-- ==== Sys2Proof/Config.lean ====
section
/-! DEFINITION. What the host or an implementation fixes and the spec leaves open: the four quirk toggles (R3, D29) and the
byte each CXKK draws (R230, D28). Both are opaque, so a claim holds for every value of them. The parameters the spec gives
a value to are in Machine/Params.lean. -/

namespace Sys2Proof

/-- The quirk configuration: four toggles, one record, fixed for the life of a session (R3, R39, R117). -/
structure Quirks where
  /-- 8XY6 and 8XYE shift `V[X]` in place (true) or a copy of `V[Y]` (false): R131. -/
  shiftUsesSourceRegister : Bool
  /-- FX55 and FX65 add the count of registers moved to `I` (true) or leave it (false): R196. -/
  loadStoreIncrementsIndex : Bool
  /-- DXYN wraps pixels at the edges (true) or clips them (false): R212. -/
  drawWrapsAtEdges : Bool
  /-- BNNN adds `V[NNN[11:8]]` (true) or `V0` (false): R165. -/
  jumpWithOffsetUsesVx : Bool
  deriving DecidableEq, Repr, Inhabited

/-- The quirk configuration the host supplies for the `n`-th session, a session being the life of the state from one accepted
`load` to the next (R15, R117, R281). OPEN in the spec (R10, D29), so it has no value here (log entry 2). -/
opaque Config.quirks : Nat → Quirks

/-- The byte the `n`-th draw of the run gives (R230, D28). A free value: any byte, any sequence (log entry 4). -/
opaque Config.randByte : Nat → Byte

end Sys2Proof
end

# [WHAT IS NEEDED]
Lines from the entries that contain the string "opaque" are what must be copied.

# [EXERCISE ANSWER]
byte each CXKK draws (R230, D28). Both are opaque, so a claim holds for every value of them. The parameters the spec gives
opaque Config.quirks : Nat → Quirks
opaque Config.randByte : Nat → Byte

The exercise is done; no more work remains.